Not only are we seeking more transparency & sustainability, but we’re also seeking more convenience than ever before. For the longest time, these sides have been at odds. How can you build transparency and sustainability into convenience? The future of food and other consumables will be uniting those two together. The first step is the unearthing of how broken a lot of our current systems are, especially in food production. The one closest to home for me being coffee.
Coffee, much like wine, beer and spirits, has a wonderful amount of complexity. However, it’s largely seen as a commodity often traded for a fraction of its potential worth; sometimes well below the cost of production.

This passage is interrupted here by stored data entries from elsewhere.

-- ==== Sys2Proof/Machine/State.lean ====
section
/-! DEFINITION. The machine's state as plain data, the exceptions, the reasons a step stops, and the state after reset
(10_state.md; 60_exceptions.md R170 to R182). -/

namespace Sys2Proof.Machine

/-- The eight 32-bit general registers (R10); the 16-bit and 8-bit registers are parts of them (R11, R12). -/
structure Regs where
  eax : Dword
  ecx : Dword
  edx : Dword
  ebx : Dword
  esp : Dword
  ebp : Dword
  esi : Dword
  edi : Dword
  deriving DecidableEq, Repr

/-- The fields of EFLAGS under their names in R16. The reserved bits are constants of `Eflags.word` (log 29). -/
structure Eflags where
  CF : Bool
  PF : Bool
  AF : Bool
  ZF : Bool
  SF : Bool
  TF : Bool
  IF : Bool
  DF : Bool
  OF : Bool
  IOPL : BitVec 2
  NT : Bool
  RF : Bool
  VM : Bool
  deriving DecidableEq, Repr

/-- A segment register: the visible selector and the hidden part (R25). -/
structure Segment where
  selector : Half
  base : Dword
  /-- the greatest legal offset -/
  limit : Dword
  /-- the selector was not null when loaded -/
  valid : Bool
  readable : Bool
  writable : Bool
  expandDown : Bool
  /-- the B bit, read only for expand-down segments -/
  big : Bool
  deriving DecidableEq, Repr

/-- The six segment registers (R25). -/
structure Segments where
  es : Segment
  cs : Segment
  ss : Segment
  ds : Segment
  fs : Segment
  gs : Segment
  deriving DecidableEq, Repr

/-- The type of the current task state segment (R28). -/
inductive TssType where
  | tss286 | tss386
  deriving DecidableEq, Repr

/-- The task register TR with its hidden part (R28). -/
structure TaskRegister where
  selector : Half
  base : Dword
  /-- the greatest legal offset -/
  limit : Dword
  type : TssType
  deriving DecidableEq, Repr

/-- The debug registers and test registers the spec names (R22). -/
structure DebugRegs where
  dr0 : Dword
  dr1 : Dword
  dr2 : Dword
  dr3 : Dword
  dr6 : Dword
  dr7 : Dword
  tr6 : Dword
  tr7 : Dword
  deriving DecidableEq, Repr

/-- Physical memory (R32): (address, byte) pairs, addresses rising; `Memory.wf` says the canonical form. -/
abbrev Memory := List Host.Cell

/-- One event `(p, n, v)` of the history of I/O port writes (R31); the value is zero-extended to 32 bits. -/
structure IoEvent where
  port : Half
  width : Width
  value : Dword
  deriving DecidableEq, Repr

/-- The parameter `real_ss_vector` of R6: the vector of a real-mode limit violation through SS (C10). -/
inductive RealSsVector where
  | v13 | v12
  deriving DecidableEq, Repr

/-- The parameter `Deliver` of R6: an exception ends the run (R182, the default), or a real-mode exception is delivered
through the interrupt vector table (R183). Log 8. -/
inductive Deliver where
  | terminal | vectorTable
  deriving DecidableEq, Repr

/-- The bytes of the program being run, at CS offsets `start` to `stop - 1` (R203). -/
structure ProgramRange where
  start : Dword
  stop : Dword
  deriving DecidableEq, Repr

/-- What the spec leaves to the launch state and no instruction changes (R6, R202). -/
structure Launch where
  program : Option ProgramRange
  realSsVector : RealSsVector
  deliver : Deliver
  deriving DecidableEq, Repr

/-- The exceptions the instructions in scope raise (R170). -/
inductive Exc where
  /-- #GP(0), vector 13, error code 0 (R171); also the limit violation in virtual 8086 mode (R175) -/
  | gp0
  /-- #SS(0), vector 12, error code 0 (R172) -/
  | ss0
  /-- #PF(code), vector 14; `lin` is the linear address CR2 receives (R173) -/
  | pf (code : Half) (lin : Dword)
  /-- Interrupt 13 of real-address mode, no error code (R174) -/
  | interrupt13
  /-- the real-mode limit violation through SS when `real_ss_vector` is 12, no error code (C10) -/
  | interrupt12
  deriving DecidableEq, Repr

/-- The state of the machine: the tuple of 10_state.md, the launch parameters, and the counter of free values. -/
structure State where
  regs : Regs
  /-- the offset in CS of the instruction being executed (R14) -/
  eip : Dword
  eflags : Eflags
  cr0 : Dword
  cr2 : Dword
  cr3 : Dword
  /-- the current privilege level (R24) -/
  cpl : BitVec 2
  segs : Segments
  /-- the D bit of CS, `cs_default_size` (R27) -/
  csDefaultSize : Size
  tr : TaskRegister
  debugRegs : DebugRegs
  mem : Memory
  /-- the port writes in program order, oldest first (R31) -/
  io : List IoEvent
  /-- the exceptions a run has delivered to a handler, oldest first: the fault record of R202, which rules out a final state (R203) -/
  delivered : List Exc
  launch : Launch
  /-- how many values `draw(N)` of R8 have been taken: the model's own field (log 6) -/
  draws : Nat
  deriving DecidableEq, Repr

/-- Why a step stops with a fault. -/
inductive Fault where
  /-- `Fault(vector, error_code, cr2)` of R182, raised through `takeException` by every memory operand, I/O permission check
  and fetch; it carries the state of R181 (`CR2` written for #PF). Safe: the run ends where the hardware goes on into a
  handler that the spec leaves out (00_scope.md R5 c). -/
  | exception (e : Exc) (s : State)
  /-- The exception `during` arose while `takeException` delivered `e` in real-address mode under `Deliver.vectorTable` (R184: the
  hardware escalates). `s` is the state at which `e` was raised. Safe. -/
  | deliveryFailed (e during : Exc) (s : State)
  deriving DecidableEq, Repr

/-- Why a step has no meaning: the spec refuses the byte sequence or the situation (`refuse` of R8). -/
inductive Refusal where
  /-- An instruction whose arm of `exec` has no meaning. Safe. -/
  | notModelled (mnemonic : String)
  /-- The decoder refuses the bytes at CS:EIP; raised by `fetch` (R72, R78, R84, R90, R91). Safe. -/
  | undecodable (why : DecodeError)
  /-- The instruction's bytes, or EIP after it, pass offset FFFFFFFFh; raised by `fetchByte` and `advance` (R15, D20). Safe. -/
  | eipPastTop
  /-- `IOWrite(p, n, v)` with `p + n > 65536`; raised by `ioWrite` (R31, D9). Safe. -/
  | portPastTop
  /-- An OR stores into program bytes not yet executed; raised by `storeRefusal` (R208, D15). Safe. -/
  | storeIntoProgram
  /-- An OR stores into the page directory or a page table in use; raised by `storeRefusal` (R50, D18). Safe. -/
  | storeIntoPageTable
  /-- An OR stores into the current TSS; raised by `storeRefusal` (D18). Safe. -/
  | storeIntoTss
  /-- PE = 0 with VM = 1, which a launch state may not hold; raised by `launchRefusal` (R23). Safe. -/
  | illegalMode
  /-- TF = 1, which a launch state may not hold; raised by `launchRefusal` (R20, D17). Safe. -/
  | singleStep
  /-- A breakpoint of DR7 is enabled, which a launch state may not hold; raised by `launchRefusal` (R22, D17). Safe. -/
  | breakpoints
  deriving DecidableEq, Repr

/-- ES, SS, DS, FS and GS after reset (R34): selector 0, base 0, limit FFFFh, readable, writable, expand-up.
`valid` and `big` are DESIGN CHOICE (log 4). -/
def Segment.resetData : Segment :=
  { selector := 0, base := 0, limit := 0xFFFF, valid := true, readable := true, writable := true,
    expandDown := false, big := false }

/-- CS after reset (R34): selector F000h, base FFFF0000h, limit FFFFh, readable, writable, 16-bit. -/
def Segment.resetCode : Segment :=
  { Segment.resetData with selector := 0xF000, base := 0xFFFF0000 }

/-- The machine right after reset: the table of R34 (R200). What R34 leaves unspecified is named in logs 1 to 4. -/
def State.reset : State where
  regs :=
    { eax := 0, ecx := 0, edx := (0 : Half) ++ ((0x03 : Byte) ++ Config.stepping), ebx := 0,
      esp := 0, ebp := 0, esi := 0, edi := 0 }
  eip := 0x0000FFF0
  eflags :=
    { CF := false, PF := false, AF := false, ZF := false, SF := false, TF := false, IF := false, DF := false,
      OF := false, IOPL := 0, NT := false, RF := false, VM := false }
  cr0 := 0
  cr2 := 0
  cr3 := 0
  cpl := 0
  segs :=
    { es := .resetData, cs := .resetCode, ss := .resetData, ds := .resetData, fs := .resetData, gs := .resetData }
  csDefaultSize := .s16
  tr := { selector := 0, base := 0, limit := 0, type := .tss286 }
  debugRegs := { dr0 := 0, dr1 := 0, dr2 := 0, dr3 := 0, dr6 := 0, dr7 := 0, tr6 := 0, tr7 := 0 }
  mem := []
  io := []
  delivered := []
  launch := { program := none, realSsVector := .v13, deliver := .terminal }
  draws := 0

end Sys2Proof.Machine
end

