/-- The frame a present page is mapped to, without rights tests and without marking: used only to find where a store lands. -/
def State.peekFrame (s : State) (lin : Dword) : Option Dword :=
  let pde := s.physRead32 (s.pdeAddr lin)
  let pte := s.physRead32 (pteAddr pde lin)
  if pde.getLsbD 0 && pte.getLsbD 0 then some (pte &&& 0xFFFFF000) else none

/-! The read and write primitives (R51 to R53). -/

/-- The physical addresses of an operand: the segment check of the whole operand, then every byte's translation (R51, R52, R53). -/
def State.openOperand (s : State) (seg : SegReg) (off : Dword) (w : Width) (kind : AccessKind) : Access (List Dword) :=
  (Access.check (s.segCheck seg off w.bytes kind) s).andThen fun lin s1 =>
    s1.translateAll lin kind s1.user w.bytes

/-- `MemRead(seg, off, n)` (R51). -/
def State.memRead (s : State) (seg : SegReg) (off : Dword) (w : Width) : Access (BitVec w.bits) :=
  (s.openOperand seg off w .read).andThen fun pas s1 => .ok (s1.readAt w pas) s1

/-- `MemWrite(seg, off, n, v)` (R52): every check of every byte before the first store. -/
def State.memWrite (s : State) (seg : SegReg) (off : Dword) (w : Width) (v : BitVec w.bits) : Access Unit :=
  (s.openOperand seg off w .write).andThen fun pas s1 => .ok () (s1.writeAt pas (leBytes v w.bytes))

/-! Stores the spec refuses (R58, R208, D15, D18; logs 14, 15). -/

/-- Whether a physical address is the image of one of the `count` linear addresses from `lin` on. -/
def State.imageOf (s : State) (lin : Dword) (count : Nat) (pa : Dword) : Bool :=
  if !s.paging then (pa - lin).toNat < count
  else
    (List.range (count / 4096 + 2)).any fun k =>
      let page := (lin &&& 0xFFFFF000) + BitVec.ofNat 32 (4096 * k)
      s.peekFrame page = some (pa &&& 0xFFFFF000) && ((page ||| (pa &&& 0xFFF)) - lin).toNat < count

/-- The byte belongs to the program at a CS offset at or beyond the end of the storing instruction and before `end` (R208). The offsets
are taken from the CS base of the moment, so from the handler's after a delivery (DESIGN CHOICE, log 34). -/
def State.inProgramAhead (s : State) (len : Nat) (pa : Dword) : Bool :=
  match s.launch.program with
  | none => false
  | some pr =>
    let next := s.eip.toNat + len
    let first := max next pr.start.toNat
    s.imageOf ((s.segs.get .cs).base + BitVec.ofNat 32 first) (pr.stop.toNat - first) pa

/-- The byte belongs to the page directory, or to a page table it names, while paging is on (R50). -/
def State.inPageTables (s : State) (pa : Dword) : Bool :=
  let frame := pa &&& 0xFFFFF000
  s.paging &&
    (frame = s.cr3 &&& 0xFFFFF000 ||
      (List.range 1024).any fun k =>
        let pde := s.physRead32 ((s.cr3 &&& 0xFFFFF000) + BitVec.ofNat 32 (4 * k))
        pde.getLsbD 0 && frame = pde &&& 0xFFFFF000)

/-- The byte belongs to the current TSS: TR is loaded and PE = 1 (R28). -/
def State.inTss (s : State) (pa : Dword) : Bool :=
  s.pe && s.tr.selector ≠ 0 && s.imageOf s.tr.base (s.tr.limit.toNat + 1) pa

/-- Why the store of an OR of length `len` into these bytes is refused, if it is (R208, D18). -/
def State.storeRefusal (s : State) (len : Nat) (pas : List Dword) : Option Refusal :=
  if pas.any (s.inProgramAhead len) then some .storeIntoProgram
  else if pas.any s.inPageTables then some .storeIntoPageTable
  else if pas.any s.inTss then some .storeIntoTss
  else none

/-- The read-modify-write of R53: segment and page checks as a write, then the read, `f`, the store. Answers the stored value. -/
def State.memUpdate (s : State) (seg : SegReg) (off : Dword) (w : Width) (len : Nat)
    (f : BitVec w.bits → BitVec w.bits) : Access (BitVec w.bits) :=
  (s.openOperand seg off w .write).andThen fun pas s1 =>
    match s1.storeRefusal len pas with
    | some r => .refused r
    | none => .ok (f (s1.readAt w pas)) (s1.writeAt pas (leBytes (f (s1.readAt w pas)) w.bytes))

/-! The I/O address space and the I/O permission bits (R29 to R31, R132). -/

/-- The 16-bit little-endian value at a linear address, read with supervisor privilege (R30). A page fault of this read has code bit 2
clear even at CPL 3, as R30 with R50 give it and against R173 (DESIGN CHOICE, log 33). -/
def State.readLinear16 (s : State) (lin : Dword) : Access Half :=
  (s.translateAll lin .read false 2).andThen fun pas s1 => .ok (s1.readAt .word pas) s1

/-- `mask` of R30: the bits of ports `p` to `p + n - 1` in the two bytes from byte `p >> 3` on. -/
def ioMask (port : Half) (n : Nat) : Half := BitVec.ofNat 16 ((2 ^ n - 1) * 2 ^ (port.toNat % 8))

/-- `IOPermission(port, n)` with the TSS lookup of R30. The sum `iobase + (p >> 3)` is exact and does not wrap at 16 bits (DESIGN
CHOICE, log 32). -/
def State.ioPermission (s : State) (port : Half) (n : Nat) : Access Bool :=
  match s.tr.type with
  | .tss286 => .ok false s
  | .tss386 =>
    (s.readLinear16 (s.tr.base + 0x66)).andThen fun iobase s1 =>
      let k := iobase.toNat + port.toNat / 8
      if k + 1 > s1.tr.limit.toNat then .ok false s1
      else
        (s1.readLinear16 (s1.tr.base + BitVec.ofNat 32 k)).andThen fun bits s2 =>
          .ok (bits &&& ioMask port n = 0) s2

/-- Whether OUT and OUTS consult the permission bits (R132). -/
def State.ioConsults (s : State) : Bool := s.pe && (s.eflags.VM || s.eflags.IOPL < s.cpl)

/-- The privilege check of OUT and OUTS (R132, R154). -/
def State.ioCheck (s : State) (port : Half) (n : Nat) : Access Unit :=
  if s.ioConsults then
    (s.ioPermission port n).andThen fun permitted s1 => if permitted then .ok () s1 else .raised .gp0
  else .ok () s

/-- `IOWrite(port, n, v)`: one more event at the end of the history (R31); past port 65535 it is refused (D9). -/
def State.ioWrite (s : State) (port : Half) (w : Width) (v : BitVec w.bits) : Access Unit :=
  if port.toNat + w.bytes > 65536 then .refused .portPastTop
  else .ok () { s with io := s.io ++ [⟨port, w, v.setWidth 32⟩] }

/-- The byte ports an event writes: least significant byte at the lowest port (R31). -/
def IoEvent.bytes (e : IoEvent) : List (Nat × Byte) :=
  (List.range e.width.bytes).map fun j => (e.port.toNat + j, e.value.extractLsb' (8 * j) 8)

/-! EIP (R15). -/

/-- `pc <- pc + len`, refused when the sum reaches 2^32 (R15, D20). -/
def State.advance (s : State) (len : Nat) : Access Unit :=
  if s.eip.toNat + len ≥ 2 ^ 32 then .refused .eipPastTop
  else .ok () { s with eip := s.eip + BitVec.ofNat 32 len }

/-! Exceptions (R170 to R183). -/

/-- The vector of an exception (R170). -/
def Exc.vector : Exc → Nat
  | .gp0 => 13
  | .ss0 => 12
  | .pf _ _ => 14
  | .interrupt13 => 13
  | .interrupt12 => 12

/-- The error code of an exception, if it has one (R170). -/
def Exc.errorCode : Exc → Option Half
  | .gp0 => some 0
  | .ss0 => some 0
  | .pf code _ => some code
  | .interrupt13 => none
  | .interrupt12 => none

/-- The linear address recorded with an exception (R170, R173). -/
def Exc.cr2 : Exc → Option Dword
  | .pf _ lin => some lin
  | .gp0 | .ss0 | .interrupt13 | .interrupt12 => none

/-- The state at an exception (R181): as before the instruction, but CR2 for #PF, whose code took one free value. -/
def State.atException (s : State) : Exc → State
  | .pf _ lin => { s with cr2 := lin, draws := s.draws + 1 }
  | .gp0 | .ss0 | .interrupt13 | .interrupt12 => s

/-- Push a word on the stack of real-address mode, at SS:SP (R183; log 24). -/
def State.pushReal (s : State) (v : Half) : Access Unit :=
  let sp := s.getReg .word .esp - 2
  (s.memWrite .ss (sp.setWidth 32) .word v).andThen fun _ s1 => .ok () (s1.setReg .word .esp sp)

/-- Enter the handler of a vector in real-address mode (R183): FLAGS, CS and IP are pushed, IF and TF cleared, IP and CS loaded
from physical 4 x vector and 4 x vector + 2. -/
def State.enterReal (s : State) (vector : Nat) : Access Unit :=
  (s.pushReal s.eflags.flags16).andThen fun _ s1 =>
    (s1.pushReal s1.segs.cs.selector).andThen fun _ s2 =>
      (s2.pushReal (s2.eip.setWidth 16)).andThen fun _ s3 =>
        let at4 (k : Nat) : Dword := BitVec.ofNat 32 (4 * vector + k)
        let ip : Half := s3.readAt .word [at4 0, at4 1]
        let cs : Half := s3.readAt .word [at4 2, at4 3]
        .ok ()
          { s3 with
            eip := ip.setWidth 32
            eflags := { s3.eflags with IF := false, TF := false }
            segs := { s3.segs with cs := { s3.segs.cs with selector := cs, base := cs.setWidth 32 <<< 4 } } }
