-- ==== Sys2Proof/Machine/Dispatch.lean ====
section
/-! DEFINITION. One arm per instruction: its meaning. -/

namespace Sys2Proof.Machine

/-- The effect of an instruction that has been fetched and decoded. -/
def exec (i : Instr) (s : State) : Host.Outcome State Fault Refusal :=
  match i with
  | .orAlImm8 p imm => Sys2Proof.Machine.execOrAlImm8 p imm s
  | .orAxImm16 p imm => Sys2Proof.Machine.execOrAxImm16 p imm s
  | .orEaxImm32 p imm => Sys2Proof.Machine.execOrEaxImm32 p imm s
  | .orRm8Imm8 p rm imm => Sys2Proof.Machine.execOrRm8Imm8 p rm imm s
  | .orRm16Imm16 p rm imm => Sys2Proof.Machine.execOrRm16Imm16 p rm imm s
  | .orRm32Imm32 p rm imm => Sys2Proof.Machine.execOrRm32Imm32 p rm imm s
  | .orRm16Imm8 p rm imm => Sys2Proof.Machine.execOrRm16Imm8 p rm imm s
  | .orRm32Imm8 p rm imm => Sys2Proof.Machine.execOrRm32Imm8 p rm imm s
  | .orRm8R8 p rm r => Sys2Proof.Machine.execOrRm8R8 p rm r s
  | .orRm16R16 p rm r => Sys2Proof.Machine.execOrRm16R16 p rm r s
  | .orRm32R32 p rm r => Sys2Proof.Machine.execOrRm32R32 p rm r s
  | .orR8Rm8 p r rm => Sys2Proof.Machine.execOrR8Rm8 p r rm s
  | .orR16Rm16 p r rm => Sys2Proof.Machine.execOrR16Rm16 p r rm s
  | .orR32Rm32 p r rm => Sys2Proof.Machine.execOrR32Rm32 p r rm s
  | .outImm8Al p port => Sys2Proof.Machine.execOutImm8Al p port s
  | .outImm8Ax p port => Sys2Proof.Machine.execOutImm8Ax p port s
  | .outImm8Eax p port => Sys2Proof.Machine.execOutImm8Eax p port s
  | .outDxAl p => Sys2Proof.Machine.execOutDxAl p s
  | .outDxAx p => Sys2Proof.Machine.execOutDxAx p s
  | .outDxEax p => Sys2Proof.Machine.execOutDxEax p s
  | .outsDxRm8 p => Sys2Proof.Machine.execOutsDxRm8 p s
  | .outsDxRm16 p => Sys2Proof.Machine.execOutsDxRm16 p s
  | .outsDxRm32 p => Sys2Proof.Machine.execOutsDxRm32 p s
  | .outsb p => Sys2Proof.Machine.execOutsb p s
  | .outsw p => Sys2Proof.Machine.execOutsw p s
  | .outsd p => Sys2Proof.Machine.execOutsd p s
  | .repOutsb p => Sys2Proof.Machine.execRepOutsb p s
  | .repOutsw p => Sys2Proof.Machine.execRepOutsw p s
  | .repOutsd p => Sys2Proof.Machine.execRepOutsd p s

end Sys2Proof.Machine
end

Because of this societal view, the complexity is hidden away, kept only for those who want to look for it, and understand it. We can see the shift starting to happen in terms of understanding with the amount of new specialty coffee roasters coming to life every year. However, the systems bearing the coffee trade have yet to facilitate this communication. There’s an incredible amount of misinformation due to the many layers in the production chain.
With each layer of production maintaining their own data sets, we often end up with missing or incomplete information as the consumer. For the coffee industry to budge, we need to disrupt the way information is gathered and presented to the coffee drinker, and take steps to demystify and properly visualize the layers—and the parts they play—in the value chain.
There’s a parallel shift that needs to happen regarding the marriage of sustainability, transparency and convenience: making it easier to make better choices. We’ve already begun this shift with the creation of simpler/better tools, delivery experiences and so on. Yet, the current model still promotes obfuscation of details, price battles and relies on heavy consumption to thrive. Making these details digestible and encouraging people to understand the complexity should help push purchasing habits towards a values-based and sustainability-driven mindset.
With these trends of the younger generations caring more about where things are coming from, how they’re made and how they impact the globe and themselves, we need to make better buying practices more accessible, more transparent and restructure underlying systems to incentivize higher quality, long-term focused production. For coffee, this comes in the form of making the case for consumers to pay more for what they drink, making it easier to make a perfect cup at home, and ensuring those at origin can live and re-invest in their businesses. Without these changes, we’ll continue to see a devaluation of an entire industry, less volume being produced and a good chance that an important majority of the industry falls due to the wrong incentives being promoted.